Let $G$ be a biconnected and non-bipartite graph. I can simulate a random walk on this graph with a markov chain. The stochastic matrix is $M = AD^{-1}$, where $A$ is the adjacency matrix of $G$ and $D$ is a diagonal matrix with $D_{ii} = degree(i)$.
Because $G$ is connected and non-bipartite there is a unique stationary distribution $\pi$ so that
$$\|\pi - M^i p\|_2 \le c (1-\lambda)^i $$
where $\lambda$ is the difference between the first and second eigenvalue of $A$, called spectral gap. So there is a lower bound to the rate of convergence towards the stationary distribution, depending on the spectral gap.
I can modify the graph, so that there is a single sink node, that once entered can never be left. This graph $G'$ is no longer undirected. I get an absorbing markov chain where one state is absorbing and all other states are transient. There still is a unique stationary distribution $\pi'$, where the probability of being in at sink node is 1.
So my question is, can I get similar bound to the rate of convergence of the absorbing markov process, based on the spectral gap of $G$?
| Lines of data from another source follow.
/-- Settles O16, by the loop of APPLY from a stream position. -/
theorem applyOutputsTheKeystreamXor : Obligations.ApplyOutputsTheKeystreamXor := by
  intro s ws0 n len inp rest h hrun hdin hinp hroom
  have htake : s.dataIn.take len.toNat = inp := by rw [hdin, ← hinp, List.take_left]
  have hdrop : s.dataIn.drop len.toNat = rest := by rw [hdin, ← hinp, List.drop_left]
  obtain ⟨st, hpos, happly⟩ := h.execApply hrun (len := len) (by simp [hdin, hinp])
  have hsent : (xorBytes inp (keystreamFrom ws0 s.ndr n len.toNat)).length = len.toNat := by
    simp [hinp]
  rw [htake, doutWrite_of_accepts _ _ (hsent.symm ▸ hroom)] at happly
  exact ⟨_, happly, rfl, hpos.congr rfl, hdrop, rfl, rfl⟩

theorem encode_apply_eq_ofNat (len : BitVec 24) :
    encode (.apply len) = BitVec.ofNat 32 (256 * len.toNat + 2) := by
  rw [← toNat_encode_apply, BitVec.ofNat_toNat, BitVec.setWidth_eq]

/-- Settles O13: the two cases of APPLY before its loop. -/
theorem applyRefusedKeepsTheStream : Obligations.ApplyRefusedKeepsTheStream := by
  intro s len hlen
  refine ⟨fun hhalt => execApply_of_halt hlen hhalt, fun hrun hws => ?_⟩
  rw [execApply_of_unset hlen hrun hws, encode_apply_eq_ofNat]
  rfl

/-- Settles O14: the loop over no bytes makes none and leaves the CipherStream. -/
theorem applyOfNoBytesChangesNothing : Obligations.ApplyOfNoBytesChangesNothing := by
  intro s hrun
  refine ⟨fun hinitd => ?_, fun hunset => ?_⟩
  · obtain ⟨ws, hws⟩ := State.words_isSome_of_initd hinitd
    rw [execApply_of_loop (Nat.zero_le _) hrun hws (applyLoop_nil ..), doutWrite_nil]
    simp [State.setCipherStream, ← hws]
  · have hws : s.words = none := by simpa [State.initd] using hunset
    rw [execApply_of_unset (Nat.zero_le _) hrun hws]
    rfl

end Sys2Proof.Machine
end

section
/-! SUPPORT. Two APPLY commands in a row: the CipherStream they leave is a function of the stream position. -/

namespace Sys2Proof.Machine

/-- Every CipherStream of the invariant stands at a position of a stream: that of its own words where the
buffer is empty, else that of the State before the last counter advance. -/
theorem CipherStream.Inv.nextByte {c : Config} {ndr : BitVec 8} {st : CipherStream}
    (h : st.Inv c ndr) : ∃ ws0 n, st.NextByte c ndr ws0 n := by
  by_cases hempty : st.offset = c.cap
  · exact ⟨st.words, 0, .inl ⟨rfl, rfl, hempty⟩⟩
  · have hlt : st.offset < c.cap := Nat.lt_of_le_of_ne h.offset hempty
    have hquot : st.offset / c.cap = 0 := Nat.div_eq_of_lt hlt
    refine ⟨st.batchWords c, st.offset, .inr ⟨?_, (Nat.mod_eq_of_lt hlt).symm, fun j hj => ?_⟩⟩
    · simp [CipherStream.batchWords, hquot]
    · rw [hquot, Nat.zero_mul, Nat.zero_add, h.buffer hlt j hj]

theorem CipherStream.Advanced.nextByte {c : Config} {ndr : BitVec 8} {ws0 : Words} {n len : Nat}
    {st st' : CipherStream} (h : st.Advanced c ndr ws0 n len st') (hst : st.NextByte c ndr ws0 n) :
    st'.NextByte c ndr ws0 (n + len) := by
  obtain ⟨rfl, rfl⟩ | ⟨-, hst'⟩ := h
  · exact hst
  · exact .inr hst'

theorem CipherStream.Advanced.trans {c : Config} {ndr : BitVec 8} {ws0 : Words} {n a b : Nat}
    {st st1 st2 : CipherStream} (h1 : st.Advanced c ndr ws0 n a st1)
    (h2 : st1.Advanced c ndr ws0 (n + a) b st2) : st.Advanced c ndr ws0 n (a + b) st2 := by
  obtain ⟨rfl, rfl⟩ | ⟨hb, h2⟩ := h2
  · exact h1
  · exact .inr ⟨by omega, by rwa [← Nat.add_assoc]⟩

/-- Buffers in canonical form that hold the same batch are the same. -/
theorem CipherStream.Streaming.unique {c : Config} {ndr : BitVec 8} {ws0 : Words} {n : Nat}
    {st st' : CipherStream} (h : st.Streaming c ndr ws0 n) (h' : st'.Streaming c ndr ws0 n)
    (hwf : Memory.wf c.cap st.ksb = true) (hwf' : Memory.wf c.cap st'.ksb = true) : st = st' := by
  obtain ⟨words, ksb, offset⟩ := st
  obtain ⟨words', ksb', offset'⟩ := st'
  obtain ⟨rfl, rfl, hbuffer⟩ := h
  obtain ⟨rfl, rfl, hbuffer'⟩ := h'
  obtain rfl : ksb = ksb' := Memory.ext_of_wf ksb ksb' c.cap hwf hwf' fun j hj =>
    (hbuffer j hj).trans (hbuffer' j hj).symm
  rfl

/-- The CipherStream `len` bytes on is determined. -/
theorem CipherStream.Advanced.unique {c : Config} {ndr : BitVec 8} {ws0 : Words} {n len : Nat}
    {st st1 st2 : CipherStream} (h1 : st.Advanced c ndr ws0 n len st1)
    (h2 : st.Advanced c ndr ws0 n len st2) (hwf1 : Memory.wf c.cap st1.ksb = true)
    (hwf2 : Memory.wf c.cap st2.ksb = true) : st1 = st2 := by
  obtain ⟨hzero, rfl⟩ | ⟨hpos, h1⟩ := h1
  · obtain ⟨-, rfl⟩ | ⟨hpos, -⟩ := h2
    · rfl
    · omega
  · obtain ⟨hzero, -⟩ | ⟨-, h2⟩ := h2
    · omega
    · exact h1.unique h2 hwf1 hwf2

/-- The state after an APPLY of `len` bytes that sends `out` and leaves the CipherStream `st`. -/
def State.applied (len : Nat) (out : List Byte) (st : CipherStream) (s : State) : State :=
  State.sent out (State.setCipherStream st { s with dataIn := s.dataIn.drop len })

theorem State.applied_applied (s : State) (a b : Nat) (out1 out2 : List Byte)
    (st1 st2 : CipherStream) :
    (s.applied a out1 st1).applied b out2 st2 = s.applied (a + b) (out1 ++ out2) st2 := by
  simp [State.applied, State.sent, State.setCipherStream, Function.comp_def, Nat.sub_sub]

/-- An APPLY of `len` bytes completes from the state: what `Obligations.ApplyCompletes` asks for. -/
structure State.CanApply (s : State) (len : Nat) : Prop where
  inv : s.Inv
  running : s.halt = false
  initd : s.initd = true
  offered : len ≤ s.dataIn.length
  room : s.accepts len = true

/-- A host that accepts `a + b` bytes accepts `a`, and `b` after them. -/
theorem accepts_add {s : State} {a b : Nat} (h : s.accepts (a + b) = true) :
    s.accepts a = true ∧ ∀ out : List Byte, out.length = a → (s.sent out).accepts b = true := by
  cases hroom : s.outRoom with
  | none => exact ⟨accepts_none _ _ hroom, fun out _ => accepts_none _ _ (by simp [hroom])⟩
  | some room =>
    rw [accepts_some _ _ _ hroom, decide_eq_true_eq] at h
    refine ⟨by rw [accepts_some _ _ _ hroom, decide_eq_true_eq]; omega, fun out hout => ?_⟩
    rw [accepts_some b (room - a) _ (by simp [hroom, hout]), decide_eq_true_eq]
    omega

/-- The bytes that an APPLY of `len` bytes sends from next byte `n` of the stream of `ws0`. -/
def State.cipherBytes (s : State) (ws0 : Words) (n len : Nat) : List Byte :=
  xorBytes (s.dataIn.take len) (keystreamFrom ws0 s.ndr n len)

theorem State.cipherBytes_length {s : State} {len : Nat} (h : len ≤ s.dataIn.length) (ws0 : Words)
    (n : Nat) : (s.cipherBytes ws0 n len).length = len := by
  simp [State.cipherBytes, h]

/-- The bytes of one long APPLY are those of two. -/
theorem State.cipherBytes_add {s : State} {a b : Nat} (h : a + b ≤ s.dataIn.length) (ws0 : Words)
    (n : Nat) (out : List Byte) (st : CipherStream) :
    s.cipherBytes ws0 n (a + b) =
      s.cipherBytes ws0 n a ++ (s.applied a out st).cipherBytes ws0 (n + a) b := by
  rw [State.cipherBytes, xorBytes_keystreamFrom_add _ _ _ _ _ _ (by simp; omega), List.take_take,
    Nat.min_eq_left (Nat.le_add_right a b), List.drop_take, Nat.add_sub_cancel_left]
  rfl

/-- APPLY from the invariant, from next byte `n` of a stream on. -/
theorem State.CanApply.execApply {s : State} {len : BitVec 24} (h : s.CanApply len.toNat)
    {ws ws0 : Words} {n : Nat} (hws : s.words = some ws)
    (hnext : CipherStream.NextByte s.cfg s.ndr ws0 n ⟨ws, s.ksb, s.offset⟩) :
    ∃ st, CipherStream.Advanced s.cfg s.ndr ws0 n len.toNat ⟨ws, s.ksb, s.offset⟩ st ∧
      exec (.apply len) s = .next (s.applied len.toNat (s.cipherBytes ws0 n len.toNat) st) ∧
      Memory.wf s.cfg.cap st.ksb = true := by
  obtain ⟨st, hst, happly⟩ := execApply_of_nextByte h.offered h.running hws hnext
  rw [doutWrite_of_accepts _ _ ((s.cipherBytes_length h.offered ws0 n).symm ▸ h.room)] at happly
  exact ⟨st, hst, happly, (exec_keeps_inv _ h.inv happly).memory⟩

/-- An APPLY of a part leaves a state from which the APPLY of the rest answers what one APPLY of all does. -/
theorem execApply_split {s : State} {a b total : BitVec 24} (h : s.CanApply total.toNat)
    (hsum : a.toNat + b.toNat = total.toNat) :
    ∃ t, exec (.apply a) s = .next t ∧ t.CanApply b.toNat ∧
      exec (.apply b) t = exec (.apply total) s := by
  obtain ⟨ws, hws⟩ := State.words_isSome_of_initd h.initd
  obtain ⟨ws0, n, hnext⟩ := (h.inv.cipherStream hws).nextByte
  have ⟨hinv, hrun, hinitd, hlen, hroom⟩ := h
  rw [← hsum] at hlen hroom
  obtain ⟨hroomA, hroomB⟩ := accepts_add hroom
  obtain ⟨st1, hst1, hexec1, -⟩ :=
    State.CanApply.execApply (len := a) ⟨hinv, hrun, hinitd, by omega, hroomA⟩ hws hnext
  have hcan : (s.applied a.toNat (s.cipherBytes ws0 n a.toNat) st1).CanApply b.toNat :=
    ⟨exec_keeps_inv _ hinv hexec1, hrun, rfl, by simp [State.applied]; omega,
      hroomB _ (s.cipherBytes_length (by omega) ws0 n)⟩
  obtain ⟨st2, hst2, hexec2, hwf2⟩ := hcan.execApply rfl (hst1.nextByte hnext)
  obtain ⟨st', hst', hexec, hwf'⟩ := h.execApply hws hnext
  rw [← hsum] at hst' hexec
  obtain rfl : st2 = st' := (hst1.trans hst2).unique hst' hwf2 hwf'
  refine ⟨_, hexec1, hcan, ?_⟩
  rw [hexec2, hexec, State.applied_applied, ← State.cipherBytes_add hlen]

end Sys2Proof.Machine
end

section
/-! PROOFS. Chunking, and APPLY as its own inverse (O42, O43). -/

namespace Sys2Proof.Machine

/-- Settles O42, by induction on the list of lengths: the first APPLY, then one APPLY of the rest. -/
theorem chunkingIsInvisible : Obligations.ChunkingIsInvisible := by
  intro s lens
  induction lens generalizing s with
  | nil =>
    intro total _ hrun hinitd hsum _ _
    obtain rfl : total = 0 := BitVec.eq_of_toNat_eq hsum.symm
    exact ⟨s, rfl, (applyOfNoBytesChangesNothing s hrun).1 hinitd⟩
  | cons len lens ih =>
    intro total hinv hrun hinitd hsum hlen hroom
    rw [List.map_cons, List.sum_cons] at hsum
    have hrest : (total - len).toNat = (lens.map BitVec.toNat).sum := by
      rw [BitVec.toNat_sub_of_le (BitVec.le_def.mpr (by omega))]
      omega
    obtain ⟨t, hfirst, hcan, hsplit⟩ := execApply_split (a := len) (b := total - len)
      ⟨hinv, hrun, hinitd, hlen, hroom⟩ (by omega)
    obtain ⟨u, hall, hone⟩ := ih t (total - len) hcan.inv hcan.running hcan.initd hrest.symm
      hcan.offered hcan.room
    refine ⟨u, ?_, hsplit.symm.trans hone⟩
    simp only [List.map_cons, runAll, hfirst, hall]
By the way the expression you have with $1-\lambda $ involving the spectral gap, is just the second largest eigenvalue of the transition matrix.
In the case where each node has an edge to the absorbing node the rate of decay will change to $N/(N+1)$ where N is the total number of nodes in the original graph. You can see this by observing that the original eigenvectors of the original transition matrix will still work if we augment them with a zero in the last position. However since the submatrix corresponding to staying within the original grasps nodes must get scaled down in size by the factor involving the degree so will the eigenvalues, so the old steady state eigenvector which had eigenvalue 1, now has the eigenvalue I wrote above.
In the case where the number of edges to the absorbing state is much smaller than the size of the graph I think you could make a quasi steady state approximation. Assume that within the original graph things are distributed according to the old stationary distribution. Say there is just one node , say labeled $i$, with an edge to the absorbing node. Then on average if you start in the original graph your probability of moving to the absorbing state in a given turn will be $\pi_i/(D_i + 1)$ where $D_i $ is the original degree of node i. So the probability of staying in the subgraph is 1 minus the above, and that should in the limit of the subgraph being large approximate your decay rate.